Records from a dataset
-- ==== Sys2Proof/Laws/PerInstr.lean ====
section
/-! SUPPORT. Statements made for every command as syntax, one lemma a constructor: the word of a command carries
its opcode in bits 3:0 (30_encoding.md R70, R71). -/

namespace Sys2Proof.Laws.OpcodeField

/-- Bits 3:0 of the command's word are its opcode, which is one of 1 to 6 (R71). -/
def Statement (i : Instr) : Prop := opField (encode i) = i.opcode ∧ 1 ≤ i.opcode.toNat ∧ i.opcode.toNat ≤ 6

theorem start : Statement .start := ⟨opField_commandWord .., by decide⟩

theorem rstart : Statement .rstart := ⟨opField_commandWord .., by decide⟩

theorem stop : Statement .stop := ⟨opField_commandWord .., by decide⟩

theorem sendbyte (value : Byte) : Statement (.sendbyte value) := ⟨opField_commandWord .., by simp [Instr.opcode]⟩

theorem readword : Statement .readword := ⟨opField_commandWord .., by decide⟩

theorem readreg (vc : BitVec 4) (writeAddr regPointer readAddr : Byte) :
    Statement (.readreg vc writeAddr regPointer readAddr) := ⟨opField_commandWord .., by simp [Instr.opcode]⟩

end Sys2Proof.Laws.OpcodeField
end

[Work instructions] In the data above, which lines lie between the line with "theorem rstart : Statement" and the line with "theorem readreg (vc", inclusive? Print those lines exactly and nothing else.

[Answer to this task]
theorem rstart : Statement .rstart := ⟨opField_commandWord .., by decide⟩

theorem stop : Statement .stop := ⟨opField_commandWord .., by decide⟩

theorem sendbyte (value : Byte) : Statement (.sendbyte value) := ⟨opField_commandWord .., by simp [Instr.opcode]⟩

theorem readword : Statement .readword := ⟨opField_commandWord .., by decide⟩

theorem readreg (vc : BitVec 4) (writeAddr regPointer readAddr : Byte) :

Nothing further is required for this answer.